OUR DAILY BREAD (King Vidor, 1934)

OUR DAILY BREAD. “There’s nothing for people to worry about when they’ve got the earth!”
     In response to the Hoovervilles that cropped up across America during the Depression, King Vidor made Our Daily Bread. Risking financial ruin, he bankrolled the film himself.
     An unemployed city couple, defaulting on their rent, start a cooperative in Arcadia, a rural community. Hope turns to despair, though, when drought jeopardizes the farming operation’s existence. An irrigation project saves the crops.
     Vidor’s silent work, including The Big Parade (1925) and The Crowd (1928), is far less interesting than its reputation suggests, but sound sparked something in Vidor. Hallelujah (1929), Street Scene (1931), from Elmer Rice’s play, and especially Our Daily Bread constitute rich Americana. Vidor also superbly directed the Kansas scenes in The Wizard of Oz (1939), including the one in which Judy Garland sings “Over the Rainbow”—a film, regrettably, that Victor Fleming makes leaden in the Land of Oz.
     Influenced by Soviet cinema, Our Daily Bread’s passage showing men at work in an effort to irrigate the land, in which their naturally synchronized labor exudes their common purpose and shared destiny, astounds. Vidor’s film lacks the brilliance, certainly, of Joris Ivens’s Dutch documentary The New Earth, released the same year, but its finale is sweeping.

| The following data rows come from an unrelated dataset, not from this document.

-- ==== Sys2Proof/Tests/Slice0.lean ====
section
/-!
SUPPORT. The model's own tests. Expected results are those of 95_test_vectors.md and 30_encoding.md.
The theorems `witness_<Name>` show that the hypotheses of `Obligations.<Name>` can be met together.
-/
namespace Sys2Proof.Tests

open Machine

/-! ### Helpers -/

/-- `n` bytes of value `b`. -/
def bytes (n : Nat) (b : Byte) : List Byte := List.replicate n b

/-- `seq(n)` of 95_test_vectors.md §0. -/
def seq (n : Nat) : List Byte := (List.range n).map (BitVec.ofNat 8)

/-- `K128`, `IVC` and `IVB` of 95_test_vectors.md §0. -/
def k128 : List Byte := blockBytes 0x2b7e151628aed2a6abf7158809cf4f3c
def ivc : List Byte := blockBytes 0xf0f1f2f3f4f5f6f7f8f9fafbfcfdfeff
def ivb : List Byte := seq 16

/-- The state of a result; the reset state where there is none. -/
def stateOf : Result → State
  | .next s => s
  | .fault _ => State.reset
  | .refused _ => State.reset

/-- The block with one constructed instance. -/
def made (eng : Engine) (pad : Padding) (pers : Persistence) : State :=
  State.single (constructed eng pad pers (bytes 16 0) (bytes 16 0))

theorem made_inv (eng : Engine) (pad : Padding) (pers : Persistence)
    (h : legalConfiguration eng pad pers = true) : (made eng pad pers).Inv :=
  State.single_inv (constructed_inv rfl h) (by cases eng <;> rfl)

/-- A CTR instance in the middle of a block, at `OFF = 15`. -/
def midBlock : Instance :=
  { constructed .ctr .none .rollingPerUnit (bytes 16 0) (bytes 16 0) with
    cb := some (inc64 (pad16 (bytes 16 0)))
    off := some 15
    ks := some (aesEncrypt (keyExpansion (bytes 16 0)) (10 : BitVec 4).toNat (pad16 (bytes 16 0))) }

theorem midBlock_inv : midBlock.Inv := by
  refine ⟨fun h => (nomatch h), fun _ =>
    constructed_holdsConfiguration (eng := .ctr) (iv := bytes 16 0) rfl rfl, fun h => (nomatch h),
    fun _ => ⟨rfl, ⟨_, rfl⟩, fun _ => ⟨rfl, _, _, rfl, rfl, fun _ => ⟨_, _, rfl, rfl, ?_⟩⟩,
      fun h => (nomatch h)⟩⟩
  rw [previousCounterBlock_inc64]
  rfl

/-- A CTR instance at the start of a block is ready for CRYPT. -/
theorem made_ctrReady : ((made .ctr .none .rollingPerUnit).inst 0).CtrReady
    (keyExpansion (bytes 16 0)) 10 (pad16 (bytes 16 0)) 0 :=
  ⟨rfl, rfl, rfl, rfl, rfl, rfl, rfl, fun h => absurd rfl h⟩

theorem midBlock_ctrReady : ((State.single midBlock).inst 0).CtrReady
    (keyExpansion (bytes 16 0)) 10 (inc64 (pad16 (bytes 16 0))) 15 :=
  ⟨rfl, rfl, rfl, rfl, rfl, rfl, rfl, fun _ => ⟨_, rfl⟩⟩

/-- A RollingPerUnit CBC instance starts a call at `IVR`. -/
theorem made_cbcReady (pad : Padding) : ((made .cbc pad .rollingPerUnit).inst 0).CbcReady pad
    (keyExpansion (bytes 16 0)) 10 (pad16 (bytes 16 0)) :=
  ⟨rfl, rfl, rfl, rfl, rfl, rfl, .inl ⟨rfl, rfl⟩⟩

/-- A PersistAcrossCalls CBC instance starts a call at `CV`. -/
theorem made_cbcReady_persist : ((made .cbc .none .persistAcrossCalls).inst 0).CbcReady .none
    (keyExpansion (bytes 16 0)) 10 (pad16 (bytes 16 0)) :=
  ⟨rfl, rfl, rfl, rfl, rfl, rfl, .inr ⟨rfl, rfl⟩⟩

/-! ### Well-formedness: each check refuses an ill-formed term -/

theorem test_key_of_64_bytes_is_ill_formed :
    (Instr.construct .ctr .none .rollingPerUnit (bytes 64 0) (bytes 16 0)).wf = false := by decide

theorem test_iv_of_64_bytes_is_ill_formed :
    (Instr.construct .ctr .none .rollingPerUnit (bytes 16 0) (bytes 64 0)).wf = false ∧
      (Instr.setIv (bytes 64 0)).wf = false := by decide

theorem test_data_of_2_to_the_32_bytes_is_ill_formed (n : Nat) (h : 2 ^ 32 ≤ n) :
    (Instr.crypt 0 (bytes n 0)).wf = false := by
  rw [Instr.wf, fitsLen, bytes, List.length_replicate]
  exact decide_eq_false (Nat.not_lt.mpr h)

/-! ### Decoding: words written out bit by bit -/

/-- 30_encoding.md R72: CBC, CipherTextStealing, PersistAcrossCalls, KLEN 24, IVLEN 8. -/
theorem test_decode_construct :
    decodeTableWord 32 0b00000000000000100001100011010001 =
      some (.construct .cbc .cipherTextStealing .persistAcrossCalls (bytes 24 0) (bytes 8 0)) := by
  decide

/-- 30_encoding.md R73: IVLEN 17, which SET_IV rejects and the decoder does not (R85). -/
theorem test_decode_set_iv :
    decodeTableWord 32 0b00000000000001000100000000000010 = some (.setIv (bytes 17 0)) := by decide

/-- 30_encoding.md R74: the opcode alone, then `LEN` and `CAP`. -/
theorem test_decode_crypt :
    decodeTableWord 32 0b00000000000000000000000000000011 = some (.crypt 0 []) ∧
      decode ([3, 0, 0, 0] ++ [2, 0, 0, 0] ++ [1, 0, 0, 0, 0, 0, 0, 0x80] ++ [0xaa, 0xbb, 0xcc]) =
        .ok (.crypt 0x8000000000000001 [0xaa, 0xbb], [0xcc]) := by decide

/-- 95_test_vectors.md §5.1: reserved bits are checked before `PAD`. -/
theorem test_decode_rejects :
    decode [0x0f, 0, 0, 0] = .error .reservedOpcode ∧
      decode [0x61, 0x10, 0x04, 0x80] = .error .reservedBits ∧
      decode [0x61, 0x10, 0x04, 0x00] = .error .reservedPad ∧
      decode [0x03, 0x40, 0x00, 0x00] = .error .reservedBits := by decide

/-! ### Commands: one step each, on the vectors of 95_test_vectors.md -/

/-- §1.3 and P1 step 1: the last word of the key schedule of `K128`, `CB` and `OFF`. -/
theorem test_construct_expands_the_key :
    let x := (stateOf (exec (.construct .ctr .none .rollingPerUnit k128 ivc) State.reset)).inst 0
    x.rk.map (fun w => w.getD 43 0) = some 0xb6630ca6 ∧
      x.cb = some 0xf0f1f2f3f4f5f6f7f8f9fafbfcfdfeff ∧ x.off = some 0 := by
  decide +kernel

/-- §4.1: a CONSTRUCT that fails on a constructed instance resets it. -/
theorem test_construct_failure_resets :
    let s := stateOf (exec (.construct .ctr .pkcs5 .persistAcrossCalls k128 ivb)
      (made .cbc .none .rollingPerUnit))
    s.responses = [⟨0, ⟨0x21, 0, []⟩⟩] ∧ s.instances = [] := by
  decide +kernel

     One thing more enriches the film: a gloriously perverse subplot in which a stray blonde bombshell entices the leader away from both his marriage and his commitment to the cooperative. This Jean Harlow lookalike suggests the embodiment of commercial filmmaking and its temptations. Our Daily Bread is also an allegory, then, on the struggle by progressive American artists to assert and sustain their commitment to socially worthwhile expression.